In the context of physics where we usually have phrases like the "state of a system" or the "state of a particle" what exactly do we mean by the word "state" ? To begin, states seem to be associated with the properties of an object but what is the precise nature of this property ? For example if we talked about a potato, then it has a property called weight (possessing a property called weight) and a property of weighing exactly 100 grams. For which of the two cases is it then appropriate to use the term "state" ? Is the property of "having weight" different from the property of "weighing 100 grams" ? I am not sure but i have come across properties being either determinate or determinable, is that what's happening here ? So is the "state" in the general context or in that of physics a determinate or determinable ? To be honest i feel confused with the distinction between determinates and determinables, i mean how is it possible to be aware of weight without simultaneously being aware of the quantity of weight ? Doesn't the latter precede/lead to the former ?
"State" means different things in different situations.
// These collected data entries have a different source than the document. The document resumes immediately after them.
-- ==== Sys2Proof/Machine/Rings.lean ====
section
/-! DEFINITION. Host queues: rings in host or device memory, the checks of a packet header (R72), the choice of the next
packet (R74, R139) and how an interpreter unit takes it (R70). -/

namespace Sys2Proof.Machine

/-! ## Memory of the host, words -/

/-- Bytes of host memory by function and IOVA (R66); IOVAs are 64 bits wide. -/
def State.hostRead (s : State) (fn : BitVec 8) (a : W64) (n : Nat) : List Byte :=
  let m := Nat.min n (2 ^ 64 - a.toNat)
  s.rdBytes (hostOf fn + a.toNat) m ++ s.rdBytes (hostOf fn) (n - m)
def State.hostWrite (s : State) (fn : BitVec 8) (a : W64) (bs : List Byte) : State :=
  let m := 2 ^ 64 - a.toNat
  (s.wrBytes (hostOf fn + a.toNat) (bs.take m) false).wrBytes (hostOf fn) (bs.drop m) false

/-- Bytes as little-endian 64-bit words. -/
def toWords (bs : List Byte) : List W64 := (pieces 8 bs.length bs).map fun b => BitVec.ofNat 64 (leNat b)

/-- Words as bytes. -/
def wordBytes (ws : List W64) : List Byte := ws.flatMap fun w => leBytes 8 w.toNat

/-- The 512 bits of unit `i` of a packet. -/
def Packet.unit (p : Packet) (i : Nat) : BitVec 512 := BitVec.ofNat 512 (leNat (wordBytes ((p.words.drop (8 * i)).take 8)))

/-- Every page of a range of a context is present, lets an access pass and has a latency class other than 0 (R67, R86, R117). -/
def State.pinned (s : State) (ctx : BitVec 16) (va : W64) (n : Nat) (a : Acc) : Bool :=
  (List.range ((va.toNat + n - 1) / 2 ^ 16 + 1 - va.toNat / 2 ^ 16)).all fun i =>
    match s.xlateNow ctx (BitVec.ofNat 64 (Nat.max va.toNat ((va.toNat / 2 ^ 16 + i) * 2 ^ 16))) a with
    | .ok _ l => leafLat l != 0
    | _ => false

/-! ## Rings (R66, R69) -/

/-- The function that owns a queue (R66). -/
def State.queueFn (s : State) (q : BitVec 10) : BitVec 8 := Tab.get 0 s.qfunc q.toNat

def State.tenant (s : State) (c : BitVec 6) : Tenant := vget s.tenants Tenant.reset c

def Queue.size (q : Queue) : Nat := 2 ^ q.log2n.toNat

/-- Byte address of the unit at a count (R69). -/
def Queue.unitAt (q : Queue) (count : BitVec 32) : W64 := q.base + BitVec.ofNat 64 (64 * (count.toNat % q.size))

/-- Units of a queue's ring from a count on, as they stand (R66); `none` when a page cannot be read, or the host's read fails. -/
def State.ringNow (s : State) (n : BitVec 10) (count : BitVec 32) (units : Nat) : Option (List PByte) :=
  let q := s.queue n
  if q.loc then s.devRead q.ctx (q.unitAt count) (64 * units)
  else if s.hostFails then none
  else some (clean (s.hostRead (s.queueFn n) (q.unitAt count) (64 * units)))

/-- Units that a tail publishes: their contents are kept, by slot (R70). -/
def State.publish (s : State) (n : BitVec 10) (first : BitVec 32) (units : Nat) : State :=
  let q := s.queue n
  let new := (List.range units).filterMap fun i =>
    let c := first + BitVec.ofNat 32 i
    ({ s with hostFails := false }.ringNow n c 1).map fun bs => (c.toNat % q.size, bs)
  s.modQueue n fun q => { q with published := q.published.filter (fun e => !new.any fun f => f.1 == e.1) ++ new }

/-- Units as the front end reads them (R70): each 8-byte word with the content at its publication or the present one, where they
differ, by a free choice. -/
def State.ringRead (s : State) (n : BitVec 10) (count : BitVec 32) (units : Nat) : Option (List PByte) :=
  let q := s.queue n
  (s.ringNow n count units).map fun now =>
    let pick : BitVec 1024 := (s.free 1024).1
    (List.range units).flatMap fun i =>
      let cur := (now.drop (64 * i)).take 64
      match q.published.find? fun e => e.1 == (count + BitVec.ofNat 32 i).toNat % q.size with
      | none => cur
      | some old => (List.range 64).map fun j =>
        if pick.getLsbD (8 * i + j / 8) then old.2.getD j (0, false) else cur.getD j (0, false)

/-! ## Header checks (R71 to R73, R77, R78) -/

/-- LEN values that a TYPE allows (R71). -/
def lenOk (type : Byte) (n : Nat) : Bool :=
  match type.toNat with
  | 2 => n == 9 || n == 1
  | 3 | 4 | 5 => n == 1
  | _ => 1 ≤ n && n ≤ 128

/-- Reserved and body fields of unit 0 are in range (R71, R73, R76 to R78, R105). -/
def bodyOk (v : BitVec 512) : Bool :=
  let h : W64 := v.extractLsb' 0 64
  h.extractLsb' 36 12 == 0 && h.extractLsb' 16 17 == 0 &&
  match (hdrType h).toNat with
  | 1 => h.extractLsb' 16 48 == 0
  | 2 => if hdrLen h = 9 then v.extractLsb' 64 448 == 0 else v.extractLsb' 128 384 == 0 && v.extractLsb' 64 9 == 0
  | 3 =>
    let conf := v.getLsbD 258
    let n : W64 := v.extractLsb' 192 64
    v.extractLsb' 259 29 == 0 && n != 0 && decide (n.toNat ≤ if conf then 2 ^ 22 else 2 ^ 32)
      && (if conf then !v.getLsbD 256 && v.getLsbD 257 else v.extractLsb' 288 224 == 0)
  | 4 => v.extractLsb' 224 288 == 0 && v.extractLsb' 201 7 == 0 && decide ((v.extractLsb' 192 8 : Byte).toNat ≤ 2)
      && v.extractLsb' 64 3 == 0
  | _ => true

/-- The first check of R72 that unit 0 fails at a count of a ring of `n` units; 0 when it passes. On a device-fed queue no LEN but 1 is
allowed (R85). -/
def headerCheck (prog src : Bool) (n : Nat) (count : BitVec 32) (v : BitVec 512) : Byte :=
  let h : W64 := v.extractLsb' 0 64
  let ty := hdrType h
  let len := hdrLen h
  if ty = 0 || (6 ≤ ty.toNat && ty.toNat ≤ 0x7F) || (0x80 ≤ ty.toNat && !prog) then 0x10
  else if !lenOk ty len || (src && len != 1) then 0x11
  else if n < len then 0x12
  else if n < count.toNat % n + len then 0x13
  else if !bodyOk v then 0x15
  else 0

/-! ## Halts of a packet that a unit has taken (R70, R72, R91) -/

/-- A packet in a unit halts its queue: it is not consumed, so Q_HEAD stands at it and a resumed queue checks it again
from the start. -/
def State.haltPacket (s : State) (p : Packet) (status : Byte) (hdr : W64) (pois : Bool) : State :=
  (s.modQueue p.queue fun q => { q with head := p.count, inflight := q.inflight.filter (· != p.id) }).haltQueue
    p.queue status p.count (some hdr) pois

/-! ## Interpreter units (R81, R139) -/

def State.unit (s : State) (u : BitVec 4) : Interp := vget s.interps Interp.reset u
def State.setUnit (s : State) (u : BitVec 4) (x : Interp) : State := { s with interps := vset s.interps u x }

/-- The packet passes to dispatch: a FENCE waits in its queue (R75), any other packet in its unit for its event. -/
def State.passPacket (s : State) (u : BitVec 4) (p : Packet) : State :=
  if hdrType p.header = 5 then (s.modQueue p.queue fun q => { q with fence := some p }).setUnit u Interp.reset
  else s.setUnit u { Interp.reset with packet := some p, ready := true }

/-- The packet that a unit has passed to dispatch. One with BARRIER, which its program may have set, starts only after every earlier
packet of its queue has completed (R74). -/
def State.readyPacket (s : State) (u : BitVec 4) : Option Packet :=
  let x := s.unit u
  if !x.ready then none
  else x.packet.filter fun p => !hdrBarrier p.header || (s.queue p.queue).inflight.head? == some p.id

/-- Some unit serves the queue. -/
def State.served? (s : State) (n : BitVec 10) : Bool :=
  s.interps.toList.any fun x => match x.packet with
    | some p => p.queue == n
    | none => false

/-- A unit can take a packet of queue `n` now (R72, R74, R75, R78, R89, R100, R139, R321): a packet whose header passes waits
until the tail covers it, and with BARRIER until the earlier packets have completed. -/
def State.takeable (s : State) (n : BitVec 10) : Bool :=
  let q := s.queue n
  q.en && !q.halted && q.fence.isNone && q.waitge.isNone && q.head != q.tail
    && decide ((s.ring q.cring.toNat).waiting.length < 64)
    && !(match s.ctx? q.ctx with | some c => c.hold | none => false)
    && (s.fn (s.queueFn n)).tdi != .error && !s.served? n
    && (match s.ringRead n q.head 1 with
      | none => true
      | some bs =>
        let v := pNat bs
        let b := BitVec.ofNat 512 v.1
        let h : W64 := b.extractLsb' 0 64
        v.2 || headerCheck (q.prog != 0) q.src q.size q.head b != 0
          || (decide (hdrLen h ≤ (q.tail - q.head).toNat) && !(hdrBarrier h && !q.inflight.isEmpty)))

/-- The queue from which the next packet is taken (R139): classes in ascending rotation, up to WEIGHT packets at a visit, a class's
queues in ascending rotation. -/
def State.nextQueue (s : State) : Option (BitVec 10 × State) :=
  let qs := (s.queues.map fun (e : Nat × Queue) => BitVec.ofNat 10 e.1).filter s.takeable
  let has (c : BitVec 6) : Bool := qs.any fun n => (s.queue n).tclass == c
  let stay := has s.rotClass && decide (s.rotGiven < (s.tenant s.rotClass).weight)
  let turn := (List.range 64).map fun i => s.rotClass + BitVec.ofNat 6 (i + 1)
  match (if stay then some s.rotClass else turn.find? has) with
  | none => none
  | some c =>
    let mine := qs.filter fun n => (s.queue n).tclass == c
    match (mine.find? fun n => decide (Tab.get 0 s.rotQueue c.toNat ≤ n.toNat)).orElse (fun _ => mine.head?) with
    | none => none
    | some n =>
      some (n, { s with rotClass := c, rotGiven := if stay then s.rotGiven + 1 else 1
                        rotQueue := Tab.set s.rotQueue c.toNat (n.toNat + 1) })

/-- A unit takes the packet at the head of a queue (R70, R72, R81). A PAD runs no program (R73); any other packet runs the queue's,
which stays what it is now while the packet runs (R67). A read of host memory that fails, fails once (R88). -/
def State.takeFrom (s : State) (u : BitVec 4) (n : BitVec 10) : State :=
  let q := s.queue n
  let one := s.ringRead n q.head 1
  let h : W64 := BitVec.ofNat 64 ((one.map pNat).getD (0, false)).1
  let all := s.ringRead n q.head (hdrLen h)
  let s := { s with hostFails := s.hostFails && q.loc, fresh := s.fresh + 1 }
  match one with
  | none => s.haltQueue n 0x17 q.head none false
  | some bs =>
    let v := pNat bs
    let st := headerCheck (q.prog != 0) q.src q.size q.head (BitVec.ofNat 512 v.1)
    if v.2 then s.haltQueue n 0x17 q.head none true
    else if st ≠ 0 then s.haltQueue n st q.head (some h) false
    else match all with
      | none => s.haltQueue n 0x17 q.head (some h) false
      | some all =>
        if (pNat all).2 then s.haltQueue n 0x17 q.head (some h) true
        else
          let bytes := all.map (·.1)
          let p : Packet := { id := s.nextId, queue := n, count := q.head, len := hdrLen h, words := toWords bytes }
          let s := { s with nextId := s.nextId + 1 }.setQueue n
            { q with head := q.head + BitVec.ofNat 32 (hdrLen h), inflight := q.inflight ++ [p.id] }
          if q.prog = 0 || hdrType h = 1 then s.passPacket u p
          else s.setUnit u { Interp.reset with
            packet := some p, prog := Tab.get? s.progs q.prog.toNat, ringN := q.size, buf := Mem.puts [] 0 bytes, running := true
            g := vset (vset Interp.reset.g (1 : BitVec 4) (n.setWidth 64)) (2 : BitVec 4) (q.head.setWidth 64) }

/-- PACKET_TAKE (R72, R139). -/
def execPacketTake (u : BitVec 4) (s : State) : Host.Outcome State Fault Refusal :=
  event (fun s =>
    if (s.unit u).packet.isSome then s
    else match s.nextQueue with
      | none => s
      | some (n, s) => s.takeFrom u n) s

/-! ## TDI states and frozen fields (R100) -/

/-- The channel and the counter of a confidential copy (R77). -/
def Packet.conf (p : Packet) : Bool := hdrType p.header == 3 && (p.unit 0).getLsbD 258
def Packet.chan (p : Packet) : BitVec 32 := (p.unit 0).extractLsb' 288 32

/-- Confidential copies that have started and not reached step 9 end with reason 3 (R101, R103, R107): their plaintext is zeroed. -/
def State.endCopies (s : State) (hit : BitVec 8 → BitVec 32 → Bool) : State :=
  { s with interps := s.interps.mapIdx fun i x => match s.readyPacket (BitVec.ofNat 4 i) with
    | some p =>
      let fn := s.queueFn p.queue
      if p.conf && hit fn p.chan then
        { x with conf := some { ended := true, fn := fn, chan := p.chan, ctx := 0, ctr := 0, plain := [], dst := [] } }
      else x
    | none => x }

/-- A function's TDI moves to ERROR (R100): its queues are disabled and its channel slots zeroed. Its copies that have not reached step 9
end too (R107 states it for R101's transitions; log entry 58). -/
def State.tdiError (s : State) (fn : BitVec 8) : State :=
  let s := s.endCopies fun f _ => f == fn
  let s := s.setFn fn { s.fn fn with tdi := .error }
  { s with
    queues := s.queues.map fun (e : Nat × Queue) => (e.1, if s.queueFn (BitVec.ofNat 10 e.1) == fn then { e.2 with en := false } else e.2)
    chans := s.chans.filter fun c => c.fn != fn }

/-- The fields of a function that CONFIG_LOCKED freezes are frozen (R100). -/
def State.frozen (s : State) (fn : BitVec 8) : Bool := (s.fn fn).tdi != .unlocked

/-- A write to fields of function `owner` that R100 freezes, from function `fn`: one that reaches a frozen field is ignored, and from
the physical function it moves the TDI to ERROR, whatever its value; any other write has its effect. -/
def State.frozenWrite (s : State) (fn owner : BitVec 8) (reaches : Bool) (f : State → State) : State :=
  if s.frozen owner && reaches then (if fn = 0 then s.tdiError owner else s) else f s

end Sys2Proof.Machine
end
When you model the physical world for doing physics, engineering, or other things, you can't possibly model everything about the world, there is far too much to model. Furthermore, most of what is in the real world is not relevant to your purposes. So you only keep track of a few relevant variables, called the state of the system.
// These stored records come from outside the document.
/-- COPY_PACKET (R77): the whole source is read first; the copy stops at the first poison, device fault or host error. -/
def execCopyPacket (u : BitVec 4) (hostErr : Option Nat) (s : State) : Host.Outcome State Fault Refusal :=
  event (onPacket u 3 fun p s =>
    let v := p.unit 0
    if v.getLsbD 258 then s.setUnit u { Interp.reset with packet := some p, ready := true }
    else
      let src : W64 := v.extractLsb' 64 64
      let dst : W64 := v.extractLsb' 128 64
      let n := (v.extractLsb' 192 64 : W64).toNat
      let sdev := v.getLsbD 256
      let ddev := v.getLsbD 257
      let ctx := (s.queue p.queue).ctx
      let fn := s.queueFn p.queue
      let host := hostErr.getD n
      let sReach := if sdev then s.reach ctx .read (linePieces src.toNat n) else n
      let data := if sdev then (s.devRead ctx src (Nat.min n sReach)).getD [] else clean (s.hostRead fn src n)
      let stop := firstStop n [
        (sReach, 0x05), (if sdev && !ddev then firstPoison src.toNat data else n, 0x04), (if sdev then n else host, 0x06),
        (if ddev then s.reach ctx .write (linePieces dst.toNat n) else n, 0x05), (if ddev then n else host, 0x06)]
      let bs := data.take stop.1
      let s := if ddev then s.devWrite ctx dst bs else s.hostWrite fn dst (bs.map (·.1))
      if stop.2 = 0 then s.completeFree p 0 ddev
      else
        let s := if stop.2 = 0x04 then s.unitPoison p.queue (src + BitVec.ofNat 64 stop.1) else s
        s.complete p stop.2 (BitVec.ofNat 64 stop.1) (ddev && 0 < stop.1)) s

/-- The pieces of a range with their pages, all of which may be written (R105 step 7); `none` when one may not. -/
def State.confPieces (s : State) (ctx : BitVec 16) (va : W64) (n : Nat) : Option (List ConfPiece) :=
  (linePieces va.toNat n).foldr (fun p acc =>
    match acc, s.xlateNow ctx (BitVec.ofNat 64 p.1) .write with
    | some l, .ok pa leaf => some ({ va := p.1, n := p.2, pa := pa, leaf := leaf } :: l)
    | _, _ => none) (some [])

/-- The most significant byte first. -/
def be8 (v : W64) : List Byte := beBytes 8 v.toNat

/-- Steps 1 to 8 of a confidential copy (R104, R105): the status and RESULT of the first that fails, or what step 9 writes. -/
def State.confCheck (s : State) (p : Packet) (ide hostErr : Bool) : Except (Byte × W64) ConfCopy :=
  let v := p.unit 0
  let src : W64 := v.extractLsb' 64 64
  let dst : W64 := v.extractLsb' 128 64
  let len : W64 := v.extractLsb' 192 64
  let ctr : W64 := v.extractLsb' 320 64
  let tag := leBytes 16 (v.extractLsb' 384 128 : BitVec 128).toNat
  let fn := s.queueFn p.queue
  let ctx := (s.queue p.queue).ctx
  if (s.fn fn).tdi != .run || !ide || !(s.fn fn).ide then .error (0x03, 3)
  else match s.chans.find? fun c => c.fn == fn && c.chan == p.chan with
    | none => .error (0x03, 4)
    | some sl =>
      if sl.ctx ≠ ctx then .error (0x03, 4)
      else if ctr.toNat ≤ sl.lastCtr.toNat then .error (0x03, 2)
      else if hostErr then .error (0x06, 0)
      else
        let iv := beBytes 4 p.chan.toNat ++ be8 ctr
        match gcmDecrypt (leBytes 32 sl.key.toNat) iv (be8 dst ++ be8 len) (s.hostRead fn src len.toNat) tag with
        | none => .error (0x03, 1)
        | some plain =>
          match s.confPieces ctx dst len.toNat, s.ctx? ctx with
          | some ds, some c =>
            if ds.any fun d => leafKey d.leaf != c.key then .error (0x03, 5)
            else .ok { ended := false, fn := fn, chan := p.chan, ctx := ctx, ctr := ctr, plain := plain, dst := ds }
          | _, _ => .error (0x05, 0)

/-- Step 9 (R105): LAST_CTR, and the plaintext under the translations of step 7. -/
def State.confWrite (s : State) (p : Packet) (c : ConfCopy) : State :=
  let s := { s with chans := updIf s.chans (fun x => x.fn == c.fn && x.chan == c.chan) fun x => { x with lastCtr := c.ctr } }
  let va0 := ((p.unit 0).extractLsb' 128 64 : W64).toNat
  let s := c.dst.foldl (fun s d => s.writeHome c.ctx d.leaf d.pa ((c.plain.drop (d.va - va0)).take d.n) false) s
  s.complete p 0 (BitVec.ofNat 64 c.plain.length) true

/-- Another copy of a packet's channel is in progress (R106). -/
def State.confBusy (s : State) (u : BitVec 4) (p : Packet) : Bool :=
  (List.range 16).any fun i => i != u.toNat && match (vget s.interps Interp.reset (BitVec.ofNat 4 i)).conf with
    | some c => !c.ended && c.fn == s.queueFn p.queue && c.chan == p.chan
    | none => false

/-- The copy unit begins a confidential copy: steps 1 to 8. -/
def State.confBegin (s : State) (u : BitVec 4) (ide hostErr : Bool) : State :=
  match s.readyPacket u with
  | none => s
  | some p =>
    let x := s.unit u
    if !p.conf || x.conf.isSome || s.confBusy u p then s
    else match s.confCheck p ide hostErr with
      | .error e => (s.setUnit u Interp.reset).complete p e.1 e.2
      | .ok c => s.setUnit u { x with conf := some c }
For example, if you are studying thermodynamics, then the temperature of your system is crucial, but if it's on a wobbly table that moves around a little, that doesn't matter; you don't include the motion in your state variables because it is not relevant to your purposes. The state includes temperature and other variables like pressure and volume (depending on what thermodynamic system you are modeling), but it doesn't include velocity.
By contrast, if you are studying the behavior of spheres in collisions, then the temperature is irrelevant over a broad range of conditions, and the relevant state variables are (for example) the diameter, mass, position, and velocity of each of the masses.
When modeling the orbits of the planets, the diameter become irrelevant and you leave that out of your state, so now it's just the mass, position, and velocity of each of the planets.
The state of a system is the collection of values of all of the variables that are relevant to whatever you are doing.